The credible intervals for parameter estimates have a natural application to longitudinal studies of treatment effects, by providing a way to approximate the likelihood of an observed change in ability. The less that the posterior distributions from independent test administrations overlap, the more likely it is that a change occurred in the latent ability. By considering the distribution of response types and different kinds of naming abilities, treatment effects may be observable that would not otherwise be detectable in the overall accuracy score.

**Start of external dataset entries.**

/-- Rows that one drain of level `l` writes. -/
def NestTable.drainRows (t : NestTable) (l : Nat) : Nat :=
  let v := strideSums (t.cs 2 (l + 1))
  (if (nHalves (t.fld 109 4)).length = 2 then (v ++ v.map (· + 64)).eraseDups else v).length
/-- Bytes of a drained element. -/
def drainSize (df : Nat) : Nat := if df = 1 then 4 else 2
/-- Dbytes of a drain of level `l` (R218): none for kind acc. -/
def NestTable.dBytes (t : NestTable) (l : Nat) : Nat :=
  if t.event 2 l ∧ t.fld 59 3 ≠ 4 then t.drainRows l * nWidth (t.fld 101 4) * drainSize (t.fld 105 4) else 0
/-- Steps S. -/
def NestTable.steps (t : NestTable) : Nat := (List.range 6).foldl (fun a l => a * t.cnt l) 1
/-- How many end groups have `l` as their highest level. -/
def NestTable.groups (t : NestTable) (l : Nat) : Nat :=
  let e (k : Nat) : Nat := (List.range 6).foldl (fun a i => if k < i then a * t.cnt i else a) 1
  if l = 5 then 1 else e l - e (l + 1)

/-- T of R218. -/
def NestTable.duration (t : NestTable) : Nat :=
  let lb := loadTime (t.fld 30 3) (t.fld 101 4) (t.fld 109 4)
  let d (n : Nat) : Nat := (List.range n).foldl (fun a l => a + cdiv (t.dBytes l) 512) 0
  let any (e n : Nat) : Bool := (List.range n).any (t.event e)
  6 + t.steps * planes (t.fld 97 4) +
  (List.range 5).foldl (fun a l => a + t.groups l *
    ((if any 2 (l + 1) then 12 else 0) + d (l + 1) + if any 0 (l + 1) then lb else 0)) 0 + 12 + d 6

/-- Bytes that the nest drains in all. -/
def NestTable.drained (t : NestTable) : Nat :=
  (List.range 6).foldl (fun a l => a + t.groups l * ((List.range (l + 1)).foldl (fun b k => b + t.dBytes k) 0)) 0

/-- The illegal-instruction faults of R215. -/
def State.nestIllegal (s : State) (sid : Nat) (t : NestTable) : Bool :=
  let tileBad (u : Nat) : Bool := 16 ≤ u && s.split sid
  let queueBad (u : Nat) : Bool := decide (8 ≤ u) && s.split sid
  let unbound (kind u : Nat) : Bool := queueBad u || !(s.port (coreKey sid) kind (s.physQ sid u)).bound
  let ak := t.fld 0 3; let bk := t.fld 30 3; let dk := t.fld 59 3
  let af := t.fld 97 4; let bf := t.fld 101 4; let df := t.fld 105 4
  !s.maskOk sid (t.fld 109 4) || decide (3 < ak) || !(bk == 0 || bk == 2) || decide (4 < dk) ||
  (ak == 1 && tileBad (t.fld 3 5)) || (decide (2 ≤ ak) && queueBad (t.fld 3 5)) || (bk == 2 && queueBad (t.fld 33 4)) ||
  (dk == 1 && tileBad (t.fld 62 5)) ||
  fmtGroup af == 0 || fmtGroup af != fmtGroup bf || !(df == 1 || df == 2 || df == 3) ||
  (decide (2 ≤ ak) && decide (64 < t.cnt 0)) ||
  (dk == 2 && unbound 0 (t.fld 62 5)) || (dk == 3 && unbound 1 (t.fld 62 5)) ||
  (t.fld 113 1 == 1 && unbound 0 (t.fld 114 4))

/-- Whether strides of levels that iterate keep 64-byte alignment. -/
def aligned64 (base : Nat) (cs : List (Nat × Int)) : Bool :=
  base % 64 == 0 && cs.all (fun e => decide (e.1 ≤ 1) || e.2 % 64 == 0)

/-- Row bytes of a table (R216). -/
def NestTable.rowBytes (t : NestTable) : Nat := kSpan (t.fld 109 4) * typeBits (t.fld 97 4) / 8

/-- The bounds faults of R215 and R269: A rows, the B blocks and the destination of a nest whose kinds are scratchpad, whether
or not the nest reloads or drains (log entry 38). -/
def State.nestBounds (s : State) (sid : Nat) (t : NestTable) : Bool :=
  let m := t.fld 109 4
  let span : Int := Config.spadBytes
  let rows := corners (t.fld 89 8) (t.cs 2 6)
  let a := corners (t.fld 8 22) (t.cs 0 6)
  let b := corners (t.fld 37 22) (t.cs 1 6)
  let two : Int := if (nHalves m).length = 2 then 64 else 0
  let ak := t.fld 0 3
  decide (rows.1 < 0) || decide ((s.accRows sid : Int) ≤ rows.2 + two) ||
  (ak == 0 && (!s.hasSpad sid || !aligned64 (t.fld 8 22) (t.cs 0 6) || decide (a.1 < 0) ||
    decide (span < a.2 + t.rowBytes))) ||
  (ak == 1 && (decide (a.1 < 0) || decide (4096 < a.2 + t.rowBytes))) ||
  (t.fld 30 3 == 0 &&
    (!s.hasSpad sid || !aligned64 (t.fld 37 22) (t.cs 1 6) || decide (b.1 < 0) ||
      decide (span < b.2 + bBytes (t.fld 101 4) m))) ||
  (t.fld 59 3 == 0 &&
    (!s.hasSpad sid || t.fld 67 22 % 64 != 0 || decide (span < (t.fld 67 22 + t.drained : Nat)))) ||
  (t.fld 59 3 == 1 && decide (4096 < t.drained))

/-! ## Writing the shadow table (R209 to R213) -/

/-- A word of the MAT column that management sequencers do not have and that occupies no datapath. -/
def State.shadowWord (s : State) (k : NestTable → NestTable) : Host.Outcome State Fault Refusal :=
  s.issueFree (fun s => s.userOnly (fun s => s.updMe (fun q => { q with shadow := k q.shadow })))

/-- MCFG: fields 5 to 7 and levels 6 and 7 are illegal. -/
def execMcfg (l : BitVec 3) (g : BitVec 6) (f : BitVec 3) (s : State) : Host.Outcome State Fault Refusal :=
  if 6 ≤ l.toNat ∨ 5 ≤ f.toNat then .next s.illegal
  else
    let v := s.me.gn g.toNat
    s.shadowWord (fun t => match f.toNat with
      | 0 => t.setLevel l.toNat 0 16 v
      | 1 => t.setLevel l.toNat 16 20 v
      | 2 => t.setLevel l.toNat 36 20 v
      | 3 => t.setLevel l.toNat 56 20 v
      | _ => t.setLevel l.toNat 76 4 v)

/-- MCFGI: group 0 sets COUNT and the events. -/
def execMcfgi (l : BitVec 3) (grp : BitVec 2) (val : BitVec 20) (s : State) : Host.Outcome State Fault Refusal :=
  if 6 ≤ l.toNat then .next s.illegal
  else
    let v := val.toNat
    s.shadowWord (fun t => match grp.toNat with
      | 0 => (t.setLevel l.toNat 0 16 v).setLevel l.toNat 76 4 (bits v 16 4)
      | 1 => t.setLevel l.toNat 16 20 v
      | 2 => t.setLevel l.toNat 36 20 v
      | _ => t.setLevel l.toNat 56 20 v)

/-- MSRC: role code 3 is illegal; a kind that names no unit records 0 and its unit field is reserved; the bits above a tile or
queue number are reserved (R89, R211). -/
def execMsrc (k : BitVec 3) (r : BitVec 2) (u : BitVec 6) (i : BitVec 8) (s : State) : Host.Outcome State Fault Refusal :=
  if r = 3 then .next s.illegal
  else
    let used := if k = 1 then 32 else if k = 2 ∨ k = 3 then 16 else if k = 0 then 64 else 1
    let unit := if k = 0 then 0 else u.toNat % used
    let base := if k = 0 then s.me.gn u.toNat else 0
    let rsv := decide (used ≤ u.toNat) || (r != 2 && i != 0)
    match s.shadowWord (fun t => match r.toNat with
      | 0 => ((t.setFld 0 3 k.toNat).setFld 3 5 unit).setFld 8 22 base
      | 1 => ((t.setFld 30 3 k.toNat).setFld 33 4 unit).setFld 37 22 base
      | _ => (((t.setFld 59 3 k.toNat).setFld 62 5 unit).setFld 67 22 base).setFld 89 8 i.toNat) with
    | .next s => .next (s.reserved rsv)
    | o => o

def execMfmt (a b f q : BitVec 4) (s : State) : Host.Outcome State Fault Refusal :=
  s.shadowWord (fun t =>
    (((t.setFld 97 4 a.toNat).setFld 101 4 b.toNat).setFld 109 4 q.toNat).setFld 105 4 f.toNat)

def execMfuse (q : BitVec 4) (f : BitVec 1) (s : State) : Host.Outcome State Fault Refusal :=
  s.shadowWord (fun t => (t.setFld 114 4 q.toNat).setFld 113 1 f.toNat)

/-- MDUR (R219). -/
def execMdur (g : BitVec 6) (s : State) : Host.Outcome State Fault Refusal :=
  s.issue 1 (fun s => s.userOnly (fun s =>
    let t := s.me.shadow
    s.land 4 [.g g.toNat (if s.nestIllegal s.cur.sid t || s.nestBounds s.cur.sid t then BitVec.allOnes 64
      else BitVec.ofNat 64 t.duration)]))

/-! ## Weights (R206, R214) -/

/-- Quadrants and banks that the running nests of the core hold (R32, R221). -/
def State.heldQuads (s : State) (sid : Nat) : Nat :=
  let f (q : Seq) : Nat := if q.nest.live then q.nest.claim else 0
  f (s.seq sid) ||| f (s.seq (partner sid))
def State.heldBanks (s : State) (sid : Nat) : Nat :=
  let f (q : Seq) : Nat := if q.nest.live then q.nest.claim ||| q.nest.banks else 0
  f (s.seq sid) ||| f (s.seq (partner sid))

/-- The place of block `b` of 64 bytes of a B block for a mask (R206): the quadrant, and the column and block in the column. -/
def weightPlace (m bf b : Nat) : Nat × Nat :=
  let rows := kSpan m * typeBits bf / 8 / 64
  let half := 512 * typeBits bf / 8 / 64
  let n := b / rows
  let k := (kHalves m).getD (b % rows / half) 0
  let j := (nHalves m).getD (n / nWidth bf) 0
  (2 * k + j, 16 * (n % nWidth bf) + b % half)
/-- Block `b` of a B block, with its scale, takes its place. -/
def State.placeWeights (s : State) (core m bf b : Nat) (x : BlockBits) (sc : Nat) : State :=
  let (i, key) := weightPlace m bf b
  s.updCore core (fun c => { c with quads := Fm.upd {} c.quads i (fun q =>
    { q with blk := Fm.set q.blk key x, sc := Fm.set q.sc key sc }) })

/-- Consecutive blocks of a B block take their places. -/
def State.placeBlocks (s : State) (core m bf first : Nat) (l : List (Nat × Nat)) : State :=
  (l.zipIdx).foldl (fun s e => s.placeWeights core m bf (first + e.2) (BitVec.ofNat 512 e.1.1) e.1.2) s
/-- Those of them that lie in some quadrants. -/
def State.placeSome (s : State) (core m some_ bf first : Nat) (l : List (Nat × Nat)) : State :=
  (l.zipIdx).foldl (fun s e =>
    if bit some_ (weightPlace m bf (first + e.2)).1 then s.placeWeights core m bf (first + e.2) (BitVec.ofNat 512 e.1.1) e.1.2
    else s) s

/-- 2,048 bytes of a scratchpad as blocks with their scale bytes. -/
def State.spadBlocks (s : State) (sid addr : Nat) : List (Nat × Nat) :=
  (List.range 32).map (fun i =>
    (s.spadRead (spadOf sid) (addr + 64 * i) 64, s.spadTag (spadOf sid) (addr + 64 * i) / 256 % 256))
/-- The 16 blocks of a queue entry; scale 2^0 (R73). -/
def entryBlocks (e : EntryBits) : List (Nat × Nat) := (List.range 16).map (fun i => (bits e.toNat (512 * i) 512, 127))

/-- The masked quadrants after a load for a mask `whole`: format, source and address of WSTATE. An MLDB clears the poison, a reload by a nest does
not (R302). -/
def State.loadedQuads (s : State) (sid m whole bf src addr : Nat) (mldb : Bool) : State :=
  s.updCore (coreKey sid) (fun c => { c with quads := (List.range 4).foldl (fun l i =>
    let q : Quad := Fm.get {} l i
    if bit m i then Fm.set l i {
      q with fmt := bf, src := src, addr := addr, poison := q.poison && !mldb, mask := whole, by_ := some sid } else l) c.quads })

/-- The head of an operand or link queue is taken by an engine of the core: its entry, and the state without it. -/
def State.takeEntry (s : State) (core kind q part : Nat) : Option (EntryBits × State) :=
  match (s.core core).queue kind q with
  | [] => none
  | it :: r => if (s.core core).popWaits kind q then none
    else some (it.data, ((s.keepDepths core kind q).updCore core (fun c => c.setQueue kind q r)).returnCredit core kind q it part)

/-- The next part of a load goes on the agenda: a scratchpad part in its own cycle's accesses, an entry before the words. -/
def State.nextPart (s : State) (b : BLoad) (c : Nat) : State :=
  s.push { cyc := c, cls := if b.j < b.n ∧ b.src = 1 then 4 else 2, key := homeKey b.sid b.issue 4, ins := .mldbComplete,
           arg := .bload b }

/-- One part of a load of weights, or its end. -/
def State.loadPart (s : State) (b : BLoad) : State :=
  let core := coreKey b.sid
  if b.n ≤ b.j then s.loadedQuads b.sid b.mask b.mask b.fmt b.src (if b.src = 1 then b.addr else 0) true
  else if b.src = 1 then
    ((s.noteSpad b.sid 4 (spadOf b.sid) (b.addr + 2048 * b.j) 2048).placeBlocks core b.mask b.fmt (32 * b.j) (s.spadBlocks b.sid (b.addr + 2048 * b.j))).nextPart { b with j := b.j + 1 }
      (s.now + 1)
  else match s.takeEntry core 0 b.addr b.part with
    | some (e, s') =>
      (s'.placeBlocks core b.mask b.fmt (16 * b.j) (entryBlocks e)).nextPart { b with j := b.j + 1, posted := false } (s.now + 1)
    | none => (s.violation b.sid 4 (!b.posted)).nextPart { b with posted := true } (s.now + 1)

/-- MLDB_COMPLETE (R214): the parts of a load of weights, one in each cycle, and its completion. A queue without an entry is a
queue-empty violation. -/
def execMldbComplete (s : State) : Host.Outcome State Fault Refusal :=
  match s.arg with
  | .bload b => if b.part ≠ 63 ∧ b.gen ≠ s.gen b.part then .next s else .next (s.loadPart b)
  | _ => .next s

Future work may seek to incorporate items from other popular naming tests by placing them on the same difficulty scales as the PNT, which could enable comparison across a much wider range of measures.

Model Fitting Online

We created a website, available at http://www.cogsci.uci.edu/~alns/MPTfit.php, that provides picture naming ability estimates for a given set of item-level PNT data. We have provided examples of formatted data on the website to help users familiarize themselves with the model’s inputs and outputs. After scoring a PNT, item-level data are often entered into a spreadsheet; if the rows are sorted alphabetically by target, then a column of data representing an individual participant’s responses can be copied and pasted into the form on the website.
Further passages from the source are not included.